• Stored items
-- ==== Sys2Proof/Machine/Ops.lean ====
section
/-! DEFINITION. The operations every meaning is built from: exact integer arithmetic with its three fixed roundings
(30_encoding.md R75), the two fixed-point primitives (40_fixed_point_primitives.md R86, R91), returning a result, and
issuing the host's next line. The block takes no exception and returns from none (60_exceptions.md R185, R190), so there
is no such operation here. -/

namespace Sys2Proof.Machine

/-- What a meaning answers. -/
abbrev Answer := Host.Outcome State Fault Refusal

/-- The right shift by 15 that rounds toward minus infinity (00_scope.md R10). -/
def asr15 (v : Int) : Int :=
  v >>> Config.frac

/-- Division that rounds toward zero (00_scope.md R11). No meaning evaluates it with divisor 0 (R92). -/
def tdiv (n d : Int) : Int :=
  Int.tdiv n d

/-- The low eight bits of the two's-complement value (00_scope.md R12). -/
def trunc8 (v : Int) : Byte :=
  BitVec.ofInt 8 v

/-- Fixed-point multiply: the exact product, then the floor shift (R86). -/
def fxmul (a b : Int) : Int :=
  asr15 (a * b)

/-- Unclamped linear scaling, for `inMax ≠ inMin`: the exact product, one division toward zero, then the offset (R91).
SCALE looks at the span before it comes here, so no value is given to a span of 0 (R92). -/
def scaleLinear (x inMin inMax outMin outMax : Int) : Int :=
  tdiv ((x - inMin) * (outMax - outMin)) (inMax - inMin) + outMin

/-- Whether an exact result fits the signed 32-bit port `Y` (R66). -/
def fitsY (v : Int) : Bool :=
  decide (-2 ^ 31 ≤ v) && decide (v < 2 ^ 31)

/-- The completion of an operation: its result leaves the block, and the host keeps it (R66, R219). -/
def State.withResult (s : State) (r : Result) : State :=
  { s with results := r :: s.results }

/-- The write of `HIST`. -/
def State.withHist (s : State) (h : Hist) : State :=
  { s with hist := h }

/-- The host has issued its first line and goes on to the next (R21). -/
def State.withProgram (s : State) (p : List Line) : State :=
  { s with program := p }

/-- `return v on Y` of an operation whose exact result always fits the port (R109, R114). -/
def returnY (v : Int) (s : State) : Answer :=
  .next (s.withResult (.y (BitVec.ofInt 32 v)))

/-- `return v on Y` of an operation that is refused when its exact result does not fit the port (R88, R93). -/
def returnYChecked (v : Int) (s : State) : Answer :=
  if fitsY v then returnY v s else .refused .resultOverflow

/-- `return v on Q`. -/
def returnQ (v : Rgba) (s : State) : Answer :=
  .next (s.withResult (.q v))

/-- Decoding at issue, with the decoder's error as the block's refusal (R68). -/
def decodeAtIssue (c : Command) : Except Refusal Instr :=
  match decode c with
  | .ok i => .ok i
  | .error .reservedOp => .error .reservedOp

/-- The operation a line issues: the host puts the command on the ports, the block decodes it (R63). -/
def issue (rs : List Result) (l : Line) : Except Refusal Instr :=
  (present rs l).bind decodeAtIssue

end Sys2Proof.Machine
end

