-- ==== Sys2Proof/Laws/Convert.lean ====
section
/-! SUPPORT. The steps of CONVERT in the library's terms (42_hsv_to_rgba.md R121 to R125, R132). -/

namespace Sys2Proof.Machine

theorem chroma_eq_fdiv (sat val : Int) : chroma sat val = (val * sat).fdiv 32768 :=
  asr15_eq_fdiv _

theorem hueMod_eq (hp : Int) : hueMod hp = hp % 65536 := rfl

theorem hueDist_eq (hp : Int) : hueDist hp = 32768 - |hp % 65536 - 32768| := by
  rw [Int.abs_eq_natAbs]
  rfl

theorem secondComponent_eq_fdiv (hp sat val : Int) :
    secondComponent hp sat val = (chroma sat val * hueDist hp).fdiv 32768 :=
  asr15_eq_fdiv _

/-- The triangular distance is never negative and never above 1.0. -/
theorem hueDist_mem (hp : Int) : 0 ≤ hueDist hp ∧ hueDist hp ≤ 32768 := by
  rw [hueDist_eq, abs_eq_max_neg]
  omega

/-- Whatever is made of the sector, the tests on hue-prime are those of R125 in their order. -/
theorem apply_sectorOf {α : Type} (f : Sector → α) (hp : Int) : f (sectorOf hp) =
    if 0 ≤ hp ∧ hp ≤ 32768 then f .one
    else if 32768 ≤ hp ∧ hp ≤ 65536 then f .two
    else if 65536 ≤ hp ∧ hp ≤ 98304 then f .three
    else if 98304 ≤ hp ∧ hp ≤ 131072 then f .four
    else if 131072 ≤ hp ∧ hp ≤ 163840 then f .five
    else if 163840 ≤ hp ∧ hp ≤ 196608 then f .six
    else f .outOfRange := by
  have h : sectorOf hp =
      if 0 ≤ hp ∧ hp ≤ 32768 then .one
      else if 32768 ≤ hp ∧ hp ≤ 65536 then .two
      else if 65536 ≤ hp ∧ hp ≤ 98304 then .three
      else if 98304 ≤ hp ∧ hp ≤ 131072 then .four
      else if 131072 ≤ hp ∧ hp ≤ 163840 then .five
      else if 163840 ≤ hp ∧ hp ≤ 196608 then .six
      else .outOfRange := rfl
  rw [h]
  repeat' split
  all_goals rfl

/-- The packed colour is its four bytes side by side, red on top. -/
theorem packRgba_eq_append (r g b a : Byte) : packRgba r g b a = r ++ g ++ b ++ a := by
  apply BitVec.eq_of_getLsbD_eq
  intro i hi
  have top : ∀ (x : Byte) (j : Nat), 8 ≤ j → x.getLsbD j = false := fun x j h => BitVec.getLsbD_of_ge x j h
  simp only [packRgba, BitVec.getLsbD_or, BitVec.getLsbD_shiftLeft, BitVec.getLsbD_setWidth, BitVec.getLsbD_append,
    hi, decide_true, Bool.true_and]
  by_cases h1 : i < 8
  · simp [h1, show i < 16 by omega, show i < 24 by omega]
  by_cases h2 : i < 16
  · simp [h1, h2, show i < 24 by omega, top _ i (by omega), show i - 8 < 8 by omega, show i - 8 < 32 by omega]
  by_cases h3 : i < 24
  · simp [h1, h2, h3, top _ i (by omega), top _ (i - 8) (by omega), Nat.sub_sub, show ¬ i - 8 < 8 by omega,
      show i - 16 < 8 by omega, show i - 16 < 32 by omega]
  · simp [h1, h2, h3, top _ i (by omega), top _ (i - 8) (by omega), top _ (i - 16) (by omega), Nat.sub_sub,
      show ¬ i - 8 < 8 by omega, show ¬ i - 16 < 8 by omega, show i - 24 < 32 by omega]

/-- What CONVERT answers. -/
theorem execConvert_eq (huePrime sat val : PortWord) (s : State) : execConvert huePrime sat val s =
    .next { s with results := .q (convert huePrime.toInt sat.toInt val.toInt) :: s.results } := rfl

end Sys2Proof.Machine
end

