-- ==== Sys2Proof/Laws/State.lean ====
section
/-! SUPPORT. What each update does to each field of the state. -/

namespace Sys2Proof.Machine

variable (s : State) (r : Result) (h : Hist) (p : List Line)

@[simp] theorem State.withResult_hist : (s.withResult r).hist = s.hist := rfl
@[simp] theorem State.withResult_results : (s.withResult r).results = r :: s.results := rfl
@[simp] theorem State.withResult_program : (s.withResult r).program = s.program := rfl
@[simp] theorem State.withHist_hist : (s.withHist h).hist = h := rfl
@[simp] theorem State.withHist_results : (s.withHist h).results = s.results := rfl
@[simp] theorem State.withHist_program : (s.withHist h).program = s.program := rfl
@[simp] theorem State.withProgram_hist : (s.withProgram p).hist = s.hist := rfl
@[simp] theorem State.withProgram_results : (s.withProgram p).results = s.results := rfl
@[simp] theorem State.withProgram_program : (s.withProgram p).program = p := rfl

end Sys2Proof.Machine
end

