/-- WellFormedLineNotRefusedForNameOrNumeral: a line with a bound name, and one of numerals only. -/
theorem witness_wellFormed :
    Line.wellFormed [Result.y 0].length (.raw2hue (.name 0)) = true ∧
    Line.wellFormed 0 (.debounce (.num 1)) = true ∧ (∀ c, Line.debounce (.num 1) ≠ .command c) :=
  ⟨by decide, by decide, fun _ h => nomatch h⟩

/-- ReservedCodesRefused: both reserved codes, and the codes on either side of them. -/
theorem witness_reserved :
    ((block 0 [.command (cmd 6)]).program = .command (cmd 6) :: [] ∧ (cmd 6).op = 6#3) ∧
    ((block 0 [.command (cmd 7)]).program = .command (cmd 7) :: [] ∧ (cmd 7).op = 7#3) ∧
    ((cmd 5).op ≠ 6#3 ∧ (cmd 5).op ≠ 7#3) ∧ ((cmd 0).op ≠ 6#3 ∧ (cmd 0).op ≠ 7#3) := by decide

/-- DecodeEncodeAgree: a command with values on ports its operation does not use. -/
theorem witness_agree : decode (cmd 2) = .ok (.raw2hue 6) := rfl

/-- UnusedPortsIgnored: a command that is no DEBOUNCE and completes. -/
theorem witness_not_debounce : (cmd 2).op ≠ 5#3 ∧ (block 7 [.command (cmd 2)]).program = [.command (cmd 2)] ∧
    ∃ t, step (block 7 [.command (cmd 2)]) = .next t :=
  ⟨by decide, rfl, _, rfl⟩

/-- UnusedPortsIgnored: two commands that differ on every port RAW2HUE does not use. -/
theorem witness_unused :
    (cmd 2).op = ({ cmd 2 with a := 9, b := 9, c := 9, d := 9, e := 9, sw := 0 } : Command).op ∧
    OpCode.ofBits (cmd 2).op = .ok .raw2hue ∧
    ∀ p ∈ OpCode.raw2hue.ports,
      (cmd 2).pattern p = ({ cmd 2 with a := 9, b := 9, c := 9, d := 9, e := 9, sw := 0 } : Command).pattern p :=
  ⟨rfl, rfl, by decide⟩

/-- The code clauses of the six operation statements. -/
theorem witness_codes : (cmd 0).op = 0#3 ∧ (cmd 1).op = 1#3 ∧ (cmd 2).op = 2#3 ∧ (cmd 3).op = 3#3 ∧
    (cmd 4).op = 4#3 ∧ (cmd 5).op = 5#3 := by decide

/-- FxmulReturnsFloor: the two ends of the range of products, and the first product outside it on each side. -/
theorem witness_fxmul :
    (0x80000000 : PortWord).toInt * (32768 : PortWord).toInt = -2 ^ 46 ∧
    (25165821 : PortWord).toInt * (2796203 : PortWord).toInt = 2 ^ 46 - 1 ∧
    (0x80000000 : PortWord).toInt * (32769 : PortWord).toInt < -2 ^ 46 ∧
    2 ^ 46 ≤ (0x40000000 : PortWord).toInt * (65536 : PortWord).toInt := by decide

/-- FxmulRangeExact: nominal operands at both ends, and the largest operands below 2^21. -/
theorem witness_fxmul_range :
    (0 ≤ (0 : PortWord).toInt ∧ (32768 : PortWord).toInt ≤ 32768 ∧ 0 ≤ (32768 : PortWord).toInt) ∧
    |(2097151 : PortWord).toInt| < 2 ^ 21 ∧ |(-2097151 : PortWord).toInt| < 2 ^ 21 := by decide

/-- FxmulLaws: operands for the bounds and for monotonicity. -/
theorem witness_fxmul_laws : ((0 : Int) ≤ 7 ∧ (0 : Int) ≤ 32768 ∧ (32768 : Int) ≤ 32768) ∧
    ((0 : Int) ≤ 0 ∧ (-5 : Int) ≤ 3) := by decide

/-- ScaleReturnsTruncatedQuotient: results at both ends of the port, just outside it, a span of 0, and a reversed range. -/
theorem witness_scale :
    ((1 : PortWord).toInt ≠ (0 : PortWord).toInt ∧
      ((0x7FFFFFFF : PortWord).toInt - (0 : PortWord).toInt) * ((1 : PortWord).toInt - (0 : PortWord).toInt) =
        2 ^ 31 - 1) ∧
    ((2 ^ 31 - 1 : Int) = ((2 ^ 31 - 1 : Int) * 1).tdiv 1 + 0 ∧ (-2 ^ 31 : Int) = ((-2 ^ 31 : Int) * 1).tdiv 1 + 0) ∧
    ((2 ^ 31 : Int) = ((2 ^ 31 - 1 : Int) * 1).tdiv 1 + 1 ∧ (-2 ^ 31 - 1 : Int) = ((-2 ^ 31 : Int) * 1).tdiv 1 - 1) ∧
    (3 : PortWord).toInt = (3 : PortWord).toInt ∧ (0 : PortWord) ≠ (10 : PortWord) := by decide

/-- ScaleZeroSpanRefused and ScaleOverflowRefused: a span of 0, a span of -1, and the ends of the sample range. -/
theorem witness_scale_refused : (3 : PortWord).toInt = (3 : PortWord).toInt ∧
    (0x7FFFFFFE : PortWord).toInt ≠ (0x7FFFFFFF : PortWord).toInt ∧
    -32768 ≤ (-32768 : PortWord).toInt ∧ (32767 : PortWord).toInt ≤ 32767 := by decide

/-- ScaleMonotone, ScaleExtrapolates: an input range, an output range of one value, and inputs on either side. -/
theorem witness_scale_ranges : ((0 : Int) < 1 ∧ (5 : Int) ≤ 5 ∧ (-3 : Int) ≤ -3) ∧
    ((0 : Int) < 32768 ∧ (0 : Int) ≤ 255 ∧ (32768 : Int) < 32897 ∧ (32768 - 0 : Int) ≤ (32897 - 32768) * (255 - 0)) ∧
    ((-129 : Int) < 0 ∧ (32768 - 0 : Int) ≤ (0 - -129) * (255 - 0)) := by decide

/-- ScaleRoundsTowardZero, TruncatingDivision: divisors of either sign. -/
theorem witness_divisors : (2 : Int) ≠ 0 ∧ (-1 : Int) ≠ 0 ∧ (10 : Int) ≠ 11 := by decide

/-- Raw2hueRange, Raw2unitRange, RawSamplesNotClamped: nominal samples at both ends, and the samples next to the range. -/
theorem witness_raw : (0 ≤ (0 : RawWord).toInt ∧ (4095 : RawWord).toInt ≤ 4095) ∧ (119 : Int) < 120 ∧
    (4095 : Int) < 4096 := by decide

/-- SectorTableClosedRanges: the components exist, and every range has its two ends and a hue outside on each side. -/
theorem witness_sectors : (chroma 32768 32768 = 32768 ∧ secondComponent 32768 32768 32768 = 32768) ∧
    ((0 : Int) ≤ 0 ∧ (0 : Int) ≤ 32768 ∧ (32768 : Int) ≤ 65536 ∧ (65536 : Int) ≤ 98304 ∧ (98304 : Int) ≤ 131072 ∧
      (131072 : Int) ≤ 163840 ∧ (163840 : Int) ≤ 196608) ∧ (-1 : Int) < 0 ∧ (196608 : Int) < 196609 := by decide
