-- ==== Sys2Proof/Machine/Flags.lean ====
section
/-!
DEFINITION. The status bits and status numbers (10_state.md R27, R28, R32, R33, R35; 60_exceptions.md R271). The block has no arithmetic flags.
-/

namespace Sys2Proof.Machine

/-- The code of an outcome (R271), what `ERR` holds and `RD ERR` delivers. -/
def outcomeNumber : OutcomeCode → Byte
  | .ok => 0
  | .malformedHeader => 1
  | .truncatedPayload => 2
  | .checksumMismatch => 3
  | .payloadLayoutError => 4
  | .unexpectedFunction => 5
  | .configUnset => 6
  | .fieldRange => 7
  | .bufferFull => 8
  | .bufferRange => 9
  | .noValidFrame => 10
  | .noValidStruct => 11
  | .illegalOperation => 12

/-- The outcome that a failing `decode` raises (R165). -/
def frameErrorOutcome : FrameError → OutcomeCode
  | .malformedHeader => .malformedHeader
  | .truncatedPayload => .truncatedPayload
  | .checksumMismatch => .checksumMismatch

/-- `DS_KIND` (R20, R28). -/
def dsKind : Decoded → BitVec 3
  | .none => 0
  | .setWp _ => 1
  | .eepromWrite => 2
  | .rawImu _ => 3
  | .rc _ => 4
  | .opaquePayload => 5

/-- `FR_VALID` (R27). -/
def frValid (s : State) : BitVec 1 := if s.fr.isSome then 1 else 0

/-- `SETWP_ID_SET` (R32). -/
def setwpIdSet (s : State) : BitVec 1 := if s.setwpId.isSome then 1 else 0

/-- The number a delivered value stands for: signed registers as signed integers (R247). -/
def valueNumber : Value → Int
  | .u1 v => v.toNat
  | .u2 v => v.toNat
  | .u3 v => v.toNat
  | .u8 v => v.toNat
  | .u16 v => v.toNat
  | .u17 v => v.toNat
  | .i16 v => sext v
  | .i32 v => sext v

end Sys2Proof.Machine
end

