-- ==== Sys2Proof/Tests/Slice0.lean ====
section
/-!
SUPPORT. Our own tests: the refusals of `WellFormed`, the decoding of one word for every constructor, small steps with results from the spec's
test vectors (95_test_vectors.md), and for every statement with hypotheses a state and operands that meet them.
-/

namespace Sys2Proof.Tests

set_option Elab.async false

open Sys2Proof Sys2Proof.Machine

/-! ### Frames of 95_test_vectors.md, sections 1.3, 1.7 and 2.3 -/

def imuPayload : List Byte := [0x00, 0x02, 0x00, 0x00, 0x00, 0xFE, 0x04, 0x00, 0x00, 0x00, 0xFC, 0xFF]
def imuV1 : Frame := ⟨.v1, .response, 0x00, 102, imuPayload, 0x91⟩
def imuV2 : Frame := ⟨.v2, .response, 0x00, 102, imuPayload, 0x10⟩
def imuSample : ImuSample := ⟨512, 0, 0xFE00, 4, 0, 0xFFFC⟩

def wpPayload : List Byte :=
  [0x01, 0x01, 0x68, 0xA3, 0x3F, 0x19, 0xB8, 0x45, 0xA5, 0xD5, 0xD0, 0x07, 0x00, 0x00, 0x00, 0x00, 0x00, 0x00, 0x00, 0x00, 0xA5]
def wpV1 : Frame := ⟨.v1, .request, 0x00, 209, wpPayload, 0xD6⟩
def wpV2 : Frame := ⟨.v2, .request, 0x00, 209, wpPayload, 0xF2⟩
def waypoint : Waypoint := ⟨1, 1, encInt 32 423601000, encInt 32 (-710589000), 2000, 0, 0, 0, 0xA5⟩

def rcPayload : List Byte :=
  [0xDC, 0x05, 0xDC, 0x05, 0xDC, 0x05, 0xE8, 0x03] ++ (List.replicate 13 [0xDC, 0x05]).flatten
def rcV2 : Frame := ⟨.v2, .response, 0x00, 105, rcPayload, 0x72⟩
def rcSample : RcSample :=
  ⟨1500, 1500, 1500, 1000, 1500, 1500, 1500, 1500, 1500, 1500, 1500, 1500, 1500, 1500, 1500, 1500, 1500⟩

def reqV1 : Frame := ⟨.v1, .request, 0x00, 102, [], 0x66⟩
def errV1 : Frame := ⟨.v1, .error, 0x00, 102, [0x07], 0x60⟩

/-- The state after `DEC` of a frame from reset, with `SETWP_ID` as given. -/
def holding (id : Option U16) (f : Frame) : State := received f .none { State.reset with setwpId := id }

/-- The reset state with these bytes in `FB`. -/
def loadedFB (bs : List Byte) : State := { State.reset with fb := Memory.ofBytes bs, fbLen := BitVec.ofNat 17 bs.length }

/-- The outcome and value that `exec` delivers. -/
def delivers (r : Result) : Option Reply :=
  match r with
  | .next t => t.reply
  | .fault _ | .refused _ => none

/-- One field of the next state. -/
def after {α : Type} (r : Result) (pick : State → α) : Option α :=
  match r with
  | .next t => some (pick t)
  | .fault _ | .refused _ => none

• INSTRUCTIONS FOR THE TASK
Extract from the records above the lines from the one containing "def decodeAtIssue (c" to the one containing "it (R63). -/", both lines included, exactly as they appear and with nothing else.

• RESPONSE TO THE EXERCISE
def decodeAtIssue (c : Command) : Except Refusal Instr :=
  match decode c with
  | .ok i => .ok i
  | .error .reservedOp => .error .reservedOp

/-- The operation a line issues: the host puts the command on the ports, the block decodes it (R63). -/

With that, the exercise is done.